Blinding the Doctor aside, this is a strong episode on its own. Nardole is finally part of the TARDIS crew and he's brilliant. He brings an alien perspective to things that helps to move the show away from contemporary Earth, like when he recognises the actor who voices the suits. Bill continues to be wonderful and I hope to god she stays on for Series 11. She's a nice change of pace from past companions and her teacher/pupil relationship with the Doctor isn't a dynamic the modern series has done before. And obviously Peter Capaldi is still one of if not the best actors ever to play the Doctor.
Jamie Mathieson once again turns in a script with an incredibly strong sense of premise and identity. This is a story about capitalist zombies in space, and everything from the set-up to the resolution is based firmly around that idea. Like Thin Ice and unlike Smile, the politics of this episode are coherent and are expressed clearly through narrative and character action. So focused on its central theme is this story that it deliberately bypasses an easy action sequence that circumstance basically hands Mathieson on a plate, instead choosing to keep us locked into the perspective of Bill who passes out and misses the fight completely. Clearly this is a story less concerned with the spectacle of space zombies than it is with what those space zombies represent (no matter how fun a good space zombie can be). The only change I'd make to this episode in terms of how the main message is handled is that the Doctor really should've blown up the spacestation at the end. Fuck the faceless corporation who allowed this to happen. If a fresh batch of workers are on their way, the Doctor should've destroyed the station to prevent them from meeting the same fate as the first lot. I know there's a scene at the end similar to the one in Thin Ice where the Doctor gives us a quick summary of what happens next in universal history and reassures us that there's a happy ending, but still.
If I were to criticise this episode further, I supposed it's a bit of a cop-out that Bill died and then wasn't actually dead, but to be fair it's not as if they were going to properly kill off the main companion in Episode 5. And to be fairer, at least Mathieson didn't pull a Knock Knock and reveal that everyone else could be brought back to life just as easily for a cheap happy ending. And to be even fairer still, any talk of this episode coping-out when it comes to long-term consequences can quite rightly be drowned out by the fact that Dr Who is now permanently blind. The most exciting thing about this is that it offers new challenges for the character without actually preventing him from saving the day. As made clear by the action sequence that we miss by being in Bill's shoes, Doctor Who isn't a show about action so much as it's about drama and discussion. The Doctor's blindness inhibits him physically but all he needs to win every week is his mind.

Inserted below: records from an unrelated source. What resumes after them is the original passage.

theorem Canonical.divResult {st} {isSigned} {quotient} {d} {a} {b} (h : Canonical s) :
    CanonicalOut (divResult s st isSigned quotient d a b) := h.raiseSflags.varX.done

theorem Canonical.execCmp {st} {d} {a} {b} {c} (h : Canonical s) : CanonicalOut (execCmp st d a b c s) := h.alu

theorem Canonical.execBfx {st} {d} {a} {p} {l} (h : Canonical s) : CanonicalOut (execBfx st d a p l s) := by
  unfold Machine.execBfx
  split
  exacts [h.supFault, h.alu]

theorem Canonical.execBfi {st} {d} {a} {p} {l} (h : Canonical s) : CanonicalOut (execBfi st d a p l s) := by
  unfold Machine.execBfi
  split
  exacts [h.supFault, h.alu]

theorem Canonical.execMkadr {st} {d} {a} {b} (h : Canonical s) : CanonicalOut (execMkadr st d a b s) := by
  unfold Machine.execMkadr
  dsimp only
  split
  exacts [h.supFault, h.alu]

theorem Canonical.execAbsa {st} {d} {a} (h : Canonical s) : CanonicalOut (execAbsa st d a s) := by
  unfold Machine.execAbsa
  dsimp only
  split
  · split
    · exact h.supFault
    · split
      exacts [h.supFault, h.alu]
  · exact h.alu

theorem Canonical.execGptr {st} {d} {a} (h : Canonical s) : CanonicalOut (execGptr st d a s) := by
  unfold Machine.execGptr
  dsimp only
  split
  · split
    · exact h.supFault
    · split
      exacts [h.supFault, h.alu]
  · exact h.alu

theorem Canonical.execSel {st} {d} {a} {b} {c} (h : Canonical s) : CanonicalOut (execSel st d a b c s) := h.alu

/-! ### Vector -/

theorem Canonical.vecFp {st} {d} {p} {q} {t} {f} (h : Canonical s) :
    CanonicalOut (vecFp s st d p q t f) := h.wrV.raiseLanes.done

theorem Canonical.vecFn {st} {d} {p} {q} {t} {f} (h : Canonical s) :
    CanonicalOut (vecFn s st d p q t f) := h.raiseLanes.varResult.done

theorem Canonical.vecFp2 {st} {d} {a} {b} {p} {q} {t} {f} (h : Canonical s) :
    CanonicalOut (vecFp2 s st d a b p q t f) := h.vecFp

theorem Canonical.vecFma {st} {d} {a} {b} {p} {q} {t} {np} {nc} (h : Canonical s) :
    CanonicalOut (vecFma s st d a b p q t np nc) := h.vecFp

theorem Canonical.vecInt {st} {d} {a} {b} {p} {t} {f} (h : Canonical s) : CanonicalOut (vecInt s st d a b p t f) := h.wrV.done

theorem Canonical.vecBits {st} {d} {p} {v} (h : Canonical s) : CanonicalOut (vecBits s st d p v) := h.wrV.done

theorem Canonical.execVimin {st} {d} {a} {b} {p} {t} (h : Canonical s) : CanonicalOut (execVimin st d a b p t s) := h.vecInt

theorem Canonical.execVimax {st} {d} {a} {b} {p} {t} (h : Canonical s) : CanonicalOut (execVimax st d a b p t s) := h.vecInt

theorem Canonical.execViminu {st} {d} {a} {b} {p} {t} (h : Canonical s) : CanonicalOut (execViminu st d a b p t s) := h.vecInt

theorem Canonical.execVimaxu {st} {d} {a} {b} {p} {t} (h : Canonical s) : CanonicalOut (execVimaxu st d a b p t s) := h.vecInt

theorem Canonical.execVcmp {st} {d} {a} {b} {p} {k} (h : Canonical s) : CanonicalOut (execVcmp st d a b p k s) := by
  unfold Machine.execVcmp
  dsimp only
  split
  exacts [h.wrP.raiseLanes.done, h.wrP.done]

theorem Canonical.execVcvt {st} {d} {a} {p} {q} {f} (h : Canonical s) :
    CanonicalOut (execVcvt st d a p q f s) := h.setMe.wrV.raiseLanes.done

theorem Canonical.vecTree {st} {d} {a} {p} {q} {t} {idle} {f} (h : Canonical s) :
    CanonicalOut (vecTree s st d a p q t idle f) := h.wrV.raiseLanes.done

theorem Canonical.predResult {st} {d} {v} (h : Canonical s) : CanonicalOut (predResult s st d v) := h.wrP.done

theorem Canonical.afterVectors {f} (h : Canonical s) (hf : ∀ y0, Canonical y0 → CanonicalOut (f y0)) :
    CanonicalOut (afterVectors s f) := by
  unfold Machine.afterVectors
  split
  · exact hf _ h
  · split
    exacts [canonical_next h.parkHere, canonical_next h]

/-! ### A step -/

theorem Canonical.execVfmin {st d a b p q t} (h : Canonical s) : CanonicalOut (execVfmin st d a b p q t s) := h.vecFp2

theorem Canonical.execVfmax {st d a b p q t} (h : Canonical s) : CanonicalOut (execVfmax st d a b p q t s) := h.vecFp2

theorem Canonical.execViadd {st d a b p t} (h : Canonical s) : CanonicalOut (execViadd st d a b p t s) := h.vecInt

theorem Canonical.execVisub {st d a b p t} (h : Canonical s) : CanonicalOut (execVisub st d a b p t s) := h.vecInt

theorem Canonical.execVimul {st d a b p t} (h : Canonical s) : CanonicalOut (execVimul st d a b p t s) := h.vecInt

theorem Canonical.execVimulh {st d a b p t} (h : Canonical s) : CanonicalOut (execVimulh st d a b p t s) := h.vecInt

theorem Canonical.execVshl {st d a b p t} (h : Canonical s) : CanonicalOut (execVshl st d a b p t s) := h.vecInt

theorem Canonical.execVshr {st d a b p t} (h : Canonical s) : CanonicalOut (execVshr st d a b p t s) := h.vecInt

theorem Canonical.execVsra {st d a b p t} (h : Canonical s) : CanonicalOut (execVsra st d a b p t s) := h.vecInt

theorem Canonical.execVrol {st d a b p t} (h : Canonical s) : CanonicalOut (execVrol st d a b p t s) := h.vecInt

theorem Canonical.execFlgrd {st d} (h : Canonical s) : CanonicalOut (execFlgrd st d s) :=
  h.afterVectors fun _ h => h.varResult.done

theorem Canonical.execFlgclr {st p} (h : Canonical s) : CanonicalOut (execFlgclr st p s) := h.afterVectors fun _ h => h.setMe.done

theorem Canonical.execScatter {st a b c} (h : Canonical s) : CanonicalOut (execScatter st a b c s) := by
  unfold Machine.execScatter
  exact h.listIssue

/-- An instruction that stands in a program. -/
theorem Canonical.execCode {i} (hc : i.isCode = true) (h : Canonical s) : CanonicalOut (exec i s) := by
  cases i with
  | nopShort | nop => exact h.done
  | mov | li | addShort | subShort | andShort | orShort | xorShort | addiShort | shliShort | shriShort | sraiShort
    | add | sub | and | or | xor | andn | shl | shr | sra | rol | clz | ctz | popc | addi | andi | ori | xori | shli
    | shri | srai | roli | lih | pcnt => exact h.alu
  | ldDShort | ld | ldw | ldc => exact h.scalarLoad
  | stDShort | st | stp | stf => exact h.scalarStore
  | jrShort | j | jr => exact h.jumpChecked
  | endShort | endAct => exact h.endActivation
  | beqz | bnez | beq | bne | blt | bge | bltu | bgeu => exact h.branch
  | min => exact h.execMin
  | max => exact h.execMax
  | minu => exact h.execMinu
  | maxu => exact h.execMaxu
  | mul | mulh | mulhu | madd | msub => exact h.mulResult
  | div | divu | rem | remu => exact h.divResult
  | cmp => exact h.execCmp
  | bfx => exact h.execBfx
  | bfi => exact h.execBfi
  | mkadr => exact h.execMkadr
  | absa => exact h.execAbsa
  | gptr => exact h.execGptr
  | sel => exact h.execSel
  | jal | jalr => exact h.jumpLinked
  | loop => exact h.execLoop
  | sysc => exact h.execSysc
  | eret => exact h.execEret
  | halt => exact h.execHalt
  | resume => exact h.execResume
  | get => exact h.execGet
  | put => exact h.execPut
  | feqry | enq | deq | tmset | cntadd | cntrd => exact h.access
  | feset => exact h.execFeset
  | amo => exact h.execAmo
  | cas => exact h.execCas
  | vld | vldw | vldc => exact h.vectorLoad
  | vst | vstp | vstf => exact h.vectorStore
  | vgath | vscat => exact h.lanewise
  | vfadd | vfsub | vfmul => exact h.vecFp2
  | vfmin => exact h.execVfmin
  | vfmax => exact h.execVfmax
  | vfabs | vfneg | vfcpys => exact h.vecFp
  | vfma | vfms | vfnma | vfnms => exact h.vecFma
  | vrcp | vrsq | vexp2 | vlog2 => exact h.vecFn
  | viadd => exact h.execViadd
  | visub => exact h.execVisub
  | vimul => exact h.execVimul
  | vimulh => exact h.execVimulh
  | vimin => exact h.execVimin
  | vimax => exact h.execVimax
  | viminu => exact h.execViminu
  | vimaxu => exact h.execVimaxu
  | vand | vor | vxor | vandn => exact h.vecBits
  | vshl => exact h.execVshl
  | vshr => exact h.execVshr
  | vsra => exact h.execVsra
  | vrol => exact h.execVrol
  | vcmp => exact h.execVcmp
  | vsel | vshuf | vbcast | vinsr | vdot => exact h.wrV.done
  | vcvt => exact h.execVcvt
  | vrsum | vrmax | vrmin => exact h.vecTree
  | vextr => exact h.wrX.done
  | pand | por | pxor | pnot => exact h.predResult
  | flgrd => exact h.execFlgrd
  | flgclr => exact h.execFlgclr
  | gadd => exact h.execGadd
  | gdamp => exact h.execGdamp
  | gsolve => exact h.execGsolve
  | gres => exact h.execGres
  | gelim => exact h.execGelim
  | mload | mflip | mstrm | mdrain | mclr => exact h.millIssue
  | copy => exact h.copyIssue
  | copym => exact h.execCopym
  | gather => exact h.execGather
  | scatter => exact h.execScatter
  | mcast => exact h.execMcast
  | tmadv => exact h.setMe.done
  | disp | comb => exact h.routeIssue
  | dcur => exact h.execDcur
  | dres => exact h.execDres
  | tmark | tagpnd => exact h.varResult.done
  | replay => exact h.execReplay
  | ttrim => exact h.execTtrim
  | send | sendb => exact h.sendCommon
  | reply => exact h.execReply
  | spawn => exact h.execSpawn
  | tagen | tagdis => exact h.setMask.done
  | mbput => exact h.execMbput
  | mbtake => exact h.execMbtake
  | mbcfg => exact h.execMbcfg
  | crySt => exact h.execCrySt
  | cryAdd => exact h.execCryAdd
  | cryMark => exact h.crierAsk
  | fence => exact h.execFence
  | publish => exact h.execPublish
  | barr => exact h.execBarr
  | bwait => exact h.execBwait
  | cntarm => exact h.execCntarm
  | srd => exact h.execSrd
  | swr => exact h.execSwr
  | ctxsv => exact h.execCtxsv
  | ctxld => exact h.execCtxld
  | xinv => exact h.execXinv
  | trap st => exact h.execTrap (st := st)
  | _ => cases hc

It's a fun twist to have on the character that I hope lasts for a while and plays into his eventual regeneration into Hayley Atwell this Christmas.
Oxygen is a really strong episode filled with wonderful little moments, like the reference to the fluid link, or the universe "showing its true face", or breaths being a unit of distance. It's a lot darker and less fun that Mathieson's previous stories but there's still a spark of optimism and humour in there that makes this gritty space horror adventure undeniably a Doctor Who episode. Oxygen isn't about the gore or the jump scares or the fear factor, it's about the characters solving the problem at hand. Act 2 of Series 10 is off the great start.